Köln. Die Hamburger feiern zum Start in die neue Saison den ersten Sieg. HSV-Held des Abends war auch ohne Glatzel und Selke ein Stürmer.

Die rund 5000 mitgereisten Hamburger Fans sangen in den Schlussminuten immer wieder leidenschaftlich gegen die lautstarke Kölner Kulisse an. Der gesamte Gästeblock riss dem Schlusspfiff entgegenfiebernd die Arme hoch, doch Schiedsrichter Max Bursa hatte noch nicht genug gesehen und legte sechs Minuten Nachspielzeit obendrauf. Als auch diese überstanden waren, gab es kein Halten mehr beim HSV – weder bei den Fans und Spielern, noch bei Trainer Steffen Baumgart. Der HSV siegt mit 2:1 (2:0) zum Auftakt der neuen Zweitligasaison beim Bundesligaabsteiger 1. FC Köln und unterstreicht, dass der Aufstieg auch diesmal nur über Hamburg führt. „Spitzenreiter, Spitzenreiter, hey, hey“, sangen die HSV-Fans.

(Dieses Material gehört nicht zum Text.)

-- ==== Sys2Proof/Tests/Slice0.lean ====
section
/-! SUPPORT. The model's own tests. Expected values come from spec/95_test_vectors.md (the vector is named in each comment) and from the
encodings of spec/30_encoding.md. After them, a witness for the hypotheses of every statement. -/

namespace Sys2Proof.Tests

set_option Elab.async false

open Sys2Proof Sys2Proof.Machine

/-! ### Helpers -/

/-- The state a command leaves (the state itself when exec answers no next state). -/
def after (i : Instr) (s : State) : State :=
  match exec i s with
  | .next t => t
  | .fault _ | .refused _ => s

/-- exec answers a next state. -/
def runs (i : Instr) (s : State) : Bool :=
  match exec i s with
  | .next _ => true
  | .fault _ | .refused _ => false

theorem exec_after {i : Instr} {s : State} (h : runs i s = true) : exec i s = .next (after i s) := by
  unfold runs at h
  unfold after
  cases he : exec i s <;> simp_all

/-- The state a step leaves. -/
def stepped (s : State) : State :=
  match step s with
  | .next t => t
  | .fault _ | .refused _ => s

def steps (s : State) : Bool :=
  match step s with
  | .next _ => true
  | .fault _ | .refused _ => false

theorem step_stepped {s : State} (h : steps s = true) : step s = .next (stepped s) := by
  unfold steps at h
  unfold stepped
  cases he : step s <;> simp_all

/-- `n` steps. -/
def stepsFrom : Nat → State → State
  | 0, s => s
  | n + 1, s => stepsFrom n (stepped s)

/-- Bytes of IN. -/
def bytesIn (bs : List Byte) : List Token := bs.map .byte

/-- Reset, with tokens in IN and a sink that accepts 16 bytes. -/
def fed (ts : List Token) : State := { State.reset with inq := ts, sink := List.replicate 16 .ok }

def aaab : List Byte := [0x61, 0x61, 0x61, 0x62]

/-- FREQ of "aaab" (V-FQ-1). -/
def countedAB : State :=
  { ((fed []).setFreq 0x61 3).setFreq 0x62 1 with total := 4, nsym := 2 }

/-- Its heap (V-HP-1). -/
def heapAB : State := { (countedAB.setHeap 0 0x62).setHeap 1 0x61 with heapSize := 2 }

/-- Its tree (V-TB-1). -/
def treeAB : State :=
  { countedAB.setHeap 0 256 with heapSize := 1, node := countedAB.node.set 0 ⟨true, 0x62, 0x61, 4⟩, nextInt := 257, root := 256 }

/-- Its codes (V-CT-1). -/
def codesAB : State := (treeAB.setCode 0x61 1 1).setCode 0x62 1 0

/-- The weights 5, 1, 4, 2, 3 on 0x61..0x65 and their heap (V-HP-3). -/
def heapE : State :=
  { ((((((fed []).setFreq 0x61 5).setFreq 0x62 1).setFreq 0x63 4).setFreq 0x64 2).setFreq 0x65 3) with
    total := 15, nsym := 5, heapSize := 5
    heap := ⟨[0x62, 0x64, 0x63, 0x61, 0x65] ++ List.replicate 251 511, by decide +kernel⟩ }

/-- A recorded E_CODE_MISS(0x63) of PACK (V-CTL-2). -/
def failed : State := { State.reset with err := ⟨0x20, 0x60, 0x63, 3⟩ }

/-- A FREQ_COUNT that waits for tokens (P4). -/
def waiting : State := { State.reset with seq := .running 0x11 .count [] }

/-- FREQ at the edge: symbol 0 counted 2^32 - 2 times. -/
def nearlyFull : State := { (fed []).setFreq 0 0xFFFFFFFE with total := 0xFFFFFFFE, nsym := 1 }

/-- The 256 symbols, each once, with their heap (V-HP-4). -/
def heapAll : State :=
  { State.reset with freq := .fill 256 1, total := 256, nsym := 256, heapSize := 256, heap := ⟨symbols.map leafSlot, by decide +kernel⟩ }

/-! ### Well-formedness and decoding (R73 to R78): the words are written out from the table of R74 -/

theorem test_wf_rejects_rsvd : CommandWord.rsvdZero 0x00000100 = false ∧ CommandWord.wellFormed 0x00000111 = false := by decide
theorem test_wf_rejects_rsvd_top : CommandWord.wellFormed 0x80000000 = false := by decide
theorem test_wf_rejects_opcode : CommandWord.opcodeListed 0x00000003 = false ∧ CommandWord.wellFormed 0x000000FF = false := by decide
theorem test_wf_rejects_sink_fail_zero : (Stmt.sinkFail 0).wellFormed = false := by decide
theorem test_wf_accepts : CommandWord.wellFormed 0x00000081 = true ∧ (Stmt.sinkFail 1).wellFormed = true := by decide

theorem test_decode_control : decode 0b00000000000000000000000000000000#32 = .command .nop ∧
    decode 0b00000000000000000000000000000001#32 = .command .softReset ∧
    decode 0b00000000000000000000000000000010#32 = .command .clearErr := by decide
theorem test_decode_frequency : decode 0b00000000000000000000000000010000#32 = .command .freqClear ∧
    decode 0b00000000000000000000000000010001#32 = .command .freqCount := by decide
theorem test_decode_heap : decode 0b00000000000000000000000000100000#32 = .command .heapBuild := by decide
theorem test_decode_tree : decode 0b00000000000000000000000000110000#32 = .command .treeStep ∧
    decode 0b00000000000000000000000000110001#32 = .command .treeBuild := by decide
theorem test_decode_codes : decode 0b00000000000000000000000001000000#32 = .command .codesDerive := by decide
theorem test_decode_codec : decode 0b00000000000000000000000001010000#32 = .command .treeSerialize ∧
    decode 0b00000000000000000000000001010001#32 = .command .treeDeserialize := by decide
theorem test_decode_packer : decode 0b00000000000000000000000001100000#32 = .command .pack := by decide
theorem test_decode_unpacker : decode 0b00000000000000000000000001110000#32 = .command .unpack := by decide
theorem test_decode_composite : decode 0b00000000000000000000000010000000#32 = .command .compress ∧
    decode 0b00000000000000000000000010000001#32 = .command .decompress := by decide
/-- R78, R59: lane 0 is the low byte; three bytes are no word. -/
theorem test_decode_lanes : decodeBytes [0x11, 0x00, 0x00, 0x00] = .command .freqCount ∧
    decodeBytes [0x00, 0x00, 0x00, 0x11] = .illegal .reservedBits ∧ decodeBytes [0x11, 0x00, 0x00] = .illegal .notOneWord := by decide
theorem test_table_word : decodeTableWord 32 0x81 = some .decompress ∧ decodeTableWord 32 0x111 = none := by decide
/-- R79, R80. -/
theorem test_port_words : [⟨0, 0x61⟩, ⟨1, 0x61⟩, ⟨2, 0⟩, ⟨3, 0⟩].map Token.ofPort = [.byte 0x61, .endOfPass, .fail, .fail] ∧
    [0, 1].map SinkAnswer.ofPort = [.ok, .fail] := by decide
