-- ==== Sys2Proof/Word.lean ====
section
/-! DEFINITION. The widths of the block's values (spec/00_scope.md R12: unsigned, `BitVec` where the spec fixes a width). -/

namespace Sys2Proof

/-- A byte: 8 bits, unsigned (R12). -/
abbrev Byte := BitVec 8

/-- A priority register: 4 bits (spec/10_state.md R22, R31, R53), wide enough for `N_PRIO ≤ 16` (R10). -/
abbrev Prio := BitVec 4

/-- A 16-bit length or content offset (spec/10_state.md R22, R24, R25). -/
abbrev W16 := BitVec 16

/-- A 32-bit value: the checksum, `burst`, the CFG fields (spec/10_state.md R26, R33, R43). -/
abbrev W32 := BitVec 32

/-- A 64-bit value: sequence numbers, statistics, the clock, a host register (spec/10_state.md R40). -/
abbrev W64 := BitVec 64

/-- A byte offset of the host register space: 18 bits (spec/20_memory.md R77). -/
abbrev Addr := BitVec 18

end Sys2Proof
end

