-- ==== Sys2Proof/Machine/Operands.lean ====
section
/-! DEFINITION. Operand forms: the fields a host write stores (spec/20_memory.md R79), the values its reads return, the packets
the filters see, and the bytes of the frame being sent (spec/41_framer.md R203, R204). -/

namespace Sys2Proof.Machine

/-- A CFG_MAX_* field (spec/10_state.md R43, spec/42_host_interface.md R272): 0 stores 1. -/
def warlNonzero (v : W64) : W32 := if v.setWidth 32 = 0#32 then 1#32 else v.setWidth 32

/-- A selector write (R49, spec/42_host_interface.md R275): an illegal value leaves the selector unchanged. -/
def warlPrio (P : Params) (old : Prio) (v : W64) : Prio :=
  if v.extractLsb' 4 60 = 0#60 ∧ (v.setWidth 4).toNat < P.nPrio then v.setWidth 4 else old

/-- A count as its register reads it: bits [7:0] (R49, R50). -/
def countWord (n : Nat) : W64 := (BitVec.ofNat 8 n).setWidth 64

/-- The TX slot the host has selected. -/
def State.selTx (s : State) : TxSlot := (s.txp s.ctl.txSel).slot

/-- Write the TX slot the host has selected. -/
def State.setSelTx (s : State) (t : TxSlot) : State := s.setTxp s.ctl.txSel { s.txp s.ctl.txSel with slot := t }

/-- A field of the head of `RxQ[rx_sel]`, 0 when the FIFO is empty (R50, spec/42_host_interface.md R281). -/
def State.rxHeadField (s : State) (f : RxEntry → W64) : W64 :=
  match s.headRx? s.ctl.rxSel with
  | none => 0
  | some e => f e

/-- RX_CONTENT[i] (R52, spec/42_host_interface.md R282). -/
def rxContentWord (i : BitVec 13) (e : RxEntry) : W64 :=
  if i.toNat < e.len.toNat then (e.content.getD i.toNat 0).setWidth 64 else 0

/-- A host read ends: it returns a value and has no side effect (spec/20_memory.md R80). -/
def State.readDone (s : State) (v : W64) : State := { s with env := { s.env with readData := v } }

/-- A host write ends: it returns 0 (spec/42_host_interface.md R260). -/
def State.writeDone (s : State) : State := s.readDone 0

/-- The full content length `L = tx_break[p] + e.len` (spec/41_framer.md R204), an exact sum (log 14). -/
def fullLen (x : TxPrio) (e : TxEntry) : Nat := x.brk.toNat + e.len.toNat

/-- `HdrBytes` (spec/41_framer.md R203). -/
def hdrBytes (P : Params) (p : Prio) (e : TxEntry) : List Byte :=
  headerBytes P.startTok p e.seq e.len e.cont e.init e.ack

/-- `Body` (spec/41_framer.md R204). -/
def State.body (s : State) (p : Prio) (e : TxEntry) : List Byte :=
  s.contentBytes .tx p e.content (s.txp p).brk.toNat e.len.toNat ++ footerBytes e.csum

/-- `Wire(bpos, esc_pending)` (spec/41_framer.md R204). -/
def wire (P : Params) (body : List Byte) (bpos : W16) (escPending : Bool) : List Byte :=
  if escPending then P.escTok :: stuff P.startTok P.escTok (body.drop (bpos.toNat + 1))
  else stuff P.startTok P.escTok (body.drop bpos.toNat)

/-- `Advance(w)` (spec/41_framer.md R204): account for `w` accepted wire bytes of a body, one at a time. -/
def advance (S : Byte) (body : List Byte) : Nat → W16 → Bool → W16 × Bool
  | 0, bpos, esc => (bpos, esc)
  | w + 1, bpos, esc =>
    if esc then advance S body w (bpos + 1) false
    else if body[bpos.toNat]? = some S then advance S body w bpos true
    else advance S body w (bpos + 1) false

/-- The packet a completed reception hands to `rx_accept` (spec/40_deframer.md R165). -/
def rxPacket (p : Prio) (t : RxSlot) (csum : W32) (content : List Byte) : Packet :=
  { prio := p, seq := t.seq, len := t.len, cont := false, init := t.init, ack := t.ack, csum := csum, content := content }

/-- The packet a completed transmission hands to `tx_accept` (spec/41_framer.md R212). -/
def State.txPacket (s : State) (p : Prio) (e : TxEntry) : Packet :=
  { prio := p, seq := e.seq, len := BitVec.ofNat 16 (fullLen (s.txp p) e), cont := e.cont, init := e.init, ack := e.ack,
    csum := e.csum, content := s.contentBytes .tx p e.content 0 (fullLen (s.txp p) e) }

/-- The entry a commit pushes (spec/42_host_interface.md R278). -/
def txEntryOf (t : TxSlot) (now : W64) : TxEntry :=
  { seq := t.seq, len := t.len, cont := t.cont, init := t.init, ack := t.ack, csum := 0, commitTime := now,
    content := t.content }

end Sys2Proof.Machine
end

Baumgart überrascht mit HSV-Aufstellung

An alter Wirkungsstätte wählte Baumgart eine durchaus überraschende Aufstellung mit Bakery Jatta und Jean-Luc Dompé als Schienenspieler, zwei Zehnern (Neuzugang Adam Karabec und Ludovit Reis) sowie Ransford Königsdörffer als einziger Spitze. Gegen den Ball wurde die defensive Dreier- zur Fünferkette, indem sich Jonas Meffert zurückfallen ließ und Jatta rechts hinten verteidigte. Da Dompé seine Stärken im Dribbling hat, durfte er vorne auf Bälle lauern, während Miro Muheim den Job links hinten ausfüllte. Im Tor vertrat Daniel Heuer Fernandes den an einer Lungenentzündung erkrankten Matheo Raab.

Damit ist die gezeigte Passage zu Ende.